Stored data entries
-- ==== Sys2Proof/Machine/State.lean ====
section
/-! DEFINITION. The state of the machine, plain data, every row of the table of 10_state.md R20 and the model's own
counter of random bytes; the fault records (60_exceptions.md R221), the refusals (47_host_interface.md R212) and the
state after reset (R38, R201, 70_reset_and_hazards.md R250). -/

namespace Sys2Proof.Machine

/-- The lifecycle states of the source (R35). Waiting for a key is not one of them: it is `running` with the wait flag. -/
inductive Phase where
  /-- Constructed, not initialized: the state after reset. -/
  | idle
  /-- Font loaded. -/
  | ready
  /-- Program loaded: cycles are admitted. -/
  | running
  deriving DecidableEq, Repr

/-- A fault record: the cause and its information (R221). It stands in the latch `State.fault`, written by the
operation `State.raise`, and it is the outcome `fault` of every action tried while the latch holds it (log 4). Each
stops the machine for good, which is safe: nothing after it can be proved to succeed. -/
inductive Fault where
  /-- Raised by LoadProgram for an image over 3584 bytes (R222). Safe: the source's own fatal condition. -/
  | imageTooLarge (length : Nat)
  /-- Raised by the decode stage for a word no row selects (R223). Safe: the source's own fatal condition. -/
  | illegalOpcode (op : Word) (pc : Word)
  /-- Raised by fetch, Dxyn, Fx33, Fx55 and Fx65 for an access above 0xFFF (R224). Safe: decision D2, log 8. -/
  | memOutOfRange (address : Nat)
  /-- Raised by 2nnn with SP = 16 (R225). Safe: decision D3, log 9. -/
  | stackOverflow
  /-- Raised by 00EE with SP = 0 (R225). Safe: decision D3, log 9. -/
  | stackUnderflow
  /-- Raised by Ex9E and ExA1 with V[x] > 15 (R226). Safe: decision D4, log 10. -/
  | keyIndexOutOfRange (value : Byte)
  deriving DecidableEq, Repr

/-- An action without a meaning in the state it is tried in (R212, decision D15, log 7). Each is safe: the machine makes
no transition. -/
inductive Refusal where
  /-- An instruction without a meaning: no arm of `exec` raises it, every instruction has its meaning. Safe. -/
  | notModelled (mnemonic : String)
  /-- Raised by a Cycle in phase Idle or Ready (R100, R204, R212). Safe. -/
  | cycleNotRunning
  /-- Raised by an Initialize in phase Ready or Running (R202, R212). Safe. -/
  | initializeNotIdle
  /-- Raised by a LoadProgram in phase Idle or Running (R203, R212). Safe. -/
  | loadNotReady
  /-- Raised by a KeyResolve with the wait flag false or outside Running (R206, R212). Safe. -/
  | keyResolveNotWaiting
  deriving DecidableEq, Repr

/-- The framebuffer: 32 rows of 64 booleans, `FB[row][col]` (R31). -/
abbrev Framebuffer := Vector (Vector Bool 64) 32

/-- The whole state of the core (R20), and `draws`, the model's own (log 3). -/
structure State where
  /-- Memory as (address, byte) pairs in the canonical form of `Memory.wf` (R50). -/
  mem : List Host.Cell
  /-- The general registers `V[0..15]`; `V[15]` is VF (R21, R23). -/
  v : Vector Byte 16
  /-- The index register (R24). -/
  i : Word
  /-- The program counter (R25). -/
  pc : Word
  /-- The delay timer (R26). -/
  dt : Byte
  /-- The sound timer (R27). -/
  st : Byte
  /-- The call stack (R28). -/
  stack : Vector Word 16
  /-- The number of live stack entries, 0..16 (R28, log 19). -/
  sp : Fin 17
  /-- The framebuffer (R31). -/
  fb : Framebuffer
  /-- The keyboard latch (R32). -/
  keys : Vector Bool 16
  /-- `waiting_for_keyboard` (R33). -/
  waiting : Bool
  /-- `keyboard_register` (R33, log 19). -/
  keyReg : Reg
  /-- The lifecycle phase (R35). -/
  phase : Phase
  /-- The fault latch (R36). -/
  fault : Option Fault
  /-- How many random bytes have been taken: the model's own field, the argument of `Config.freeByte` (log 3). -/
  draws : Nat
  deriving DecidableEq, Repr

/-- What a step or a host action answers. -/
abbrev StepOutcome := Host.Outcome State Fault Refusal

/-- The state after reset (R38, R201, R250): PC = 0x200, SP = 0, Idle, no fault; all else zero or false (decision D13,
logs 1 and 2; `draws`, log 3). -/
def State.reset : State where
  mem := []
  v := Vector.replicate 16 0
  i := 0
  pc := BitVec.ofNat 16 Config.progBase
  dt := 0
  st := 0
  stack := Vector.replicate 16 0
  sp := 0
  fb := Vector.replicate 32 (Vector.replicate 64 false)
  keys := Vector.replicate 16 false
  waiting := false
  keyReg := 0
  phase := .idle
  fault := none
  draws := 0

end Sys2Proof.Machine
end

▶ [ACTIVITY] Produce an exact copy of every entry above.

▶ [EXERCISE RESULT]
-- ==== Sys2Proof/Machine/State.lean ====
section
/-! DEFINITION. The state of the machine, plain data, every row of the table of 10_state.md R20 and the model's own
counter of random bytes; the fault records (60_exceptions.md R221), the refusals (47_host_interface.md R212) and the
state after reset (R38, R201, 70_reset_and_hazards.md R250). -/

namespace Sys2Proof.Machine

/-- The lifecycle states of the source (R35). Waiting for a key is not one of them: it is `running` with the wait flag. -/
inductive Phase where
  /-- Constructed, not initialized: the state after reset. -/
  | idle
  /-- Font loaded. -/
  | ready
  /-- Program loaded: cycles are admitted. -/
  | running
  deriving DecidableEq, Repr

/-- A fault record: the cause and its information (R221). It stands in the latch `State.fault`, written by the
operation `State.raise`, and it is the outcome `fault` of every action tried while the latch holds it (log 4). Each
stops the machine for good, which is safe: nothing after it can be proved to succeed. -/
inductive Fault where
  /-- Raised by LoadProgram for an image over 3584 bytes (R222). Safe: the source's own fatal condition. -/
  | imageTooLarge (length : Nat)
  /-- Raised by the decode stage for a word no row selects (R223). Safe: the source's own fatal condition. -/
  | illegalOpcode (op : Word) (pc : Word)
  /-- Raised by fetch, Dxyn, Fx33, Fx55 and Fx65 for an access above 0xFFF (R224). Safe: decision D2, log 8. -/
  | memOutOfRange (address : Nat)
  /-- Raised by 2nnn with SP = 16 (R225). Safe: decision D3, log 9. -/
  | stackOverflow
  /-- Raised by 00EE with SP = 0 (R225). Safe: decision D3, log 9. -/
  | stackUnderflow
  /-- Raised by Ex9E and ExA1 with V[x] > 15 (R226). Safe: decision D4, log 10. -/
  | keyIndexOutOfRange (value : Byte)
  deriving DecidableEq, Repr

/-- An action without a meaning in the state it is tried in (R212, decision D15, log 7). Each is safe: the machine makes
no transition. -/
inductive Refusal where
  /-- An instruction without a meaning: no arm of `exec` raises it, every instruction has its meaning. Safe. -/
  | notModelled (mnemonic : String)
  /-- Raised by a Cycle in phase Idle or Ready (R100, R204, R212). Safe. -/
  | cycleNotRunning
  /-- Raised by an Initialize in phase Ready or Running (R202, R212). Safe. -/
  | initializeNotIdle
  /-- Raised by a LoadProgram in phase Idle or Running (R203, R212). Safe. -/
  | loadNotReady
  /-- Raised by a KeyResolve with the wait flag false or outside Running (R206, R212). Safe. -/
  | keyResolveNotWaiting
  deriving DecidableEq, Repr

/-- The framebuffer: 32 rows of 64 booleans, `FB[row][col]` (R31). -/
abbrev Framebuffer := Vector (Vector Bool 64) 32

/-- The whole state of the core (R20), and `draws`, the model's own (log 3). -/
structure State where
  /-- Memory as (address, byte) pairs in the canonical form of `Memory.wf` (R50). -/
  mem : List Host.Cell
  /-- The general registers `V[0..15]`; `V[15]` is VF (R21, R23). -/
  v : Vector Byte 16
  /-- The index register (R24). -/
  i : Word
  /-- The program counter (R25). -/
  pc : Word
  /-- The delay timer (R26). -/
  dt : Byte
  /-- The sound timer (R27). -/
  st : Byte
  /-- The call stack (R28). -/
  stack : Vector Word 16
  /-- The number of live stack entries, 0..16 (R28, log 19). -/
  sp : Fin 17
  /-- The framebuffer (R31). -/
  fb : Framebuffer
  /-- The keyboard latch (R32). -/
  keys : Vector Bool 16
  /-- `waiting_for_keyboard` (R33). -/
  waiting : Bool
  /-- `keyboard_register` (R33, log 19). -/
  keyReg : Reg
  /-- The lifecycle phase (R35). -/
  phase : Phase
  /-- The fault latch (R36). -/
  fault : Option Fault
  /-- How many random bytes have been taken: the model's own field, the argument of `Config.freeByte` (log 3). -/
  draws : Nat
  deriving DecidableEq, Repr

/-- What a step or a host action answers. -/
abbrev StepOutcome := Host.Outcome State Fault Refusal

/-- The state after reset (R38, R201, R250): PC = 0x200, SP = 0, Idle, no fault; all else zero or false (decision D13,
logs 1 and 2; `draws`, log 3). -/
def State.reset : State where
  mem := []
  v := Vector.replicate 16 0
  i := 0
  pc := BitVec.ofNat 16 Config.progBase
  dt := 0
  st := 0
  stack := Vector.replicate 16 0
  sp := 0
  fb := Vector.replicate 32 (Vector.replicate 64 false)
  keys := Vector.replicate 16 false
  waiting := false
  keyReg := 0
  phase := .idle
  fault := none
  draws := 0

end Sys2Proof.Machine
end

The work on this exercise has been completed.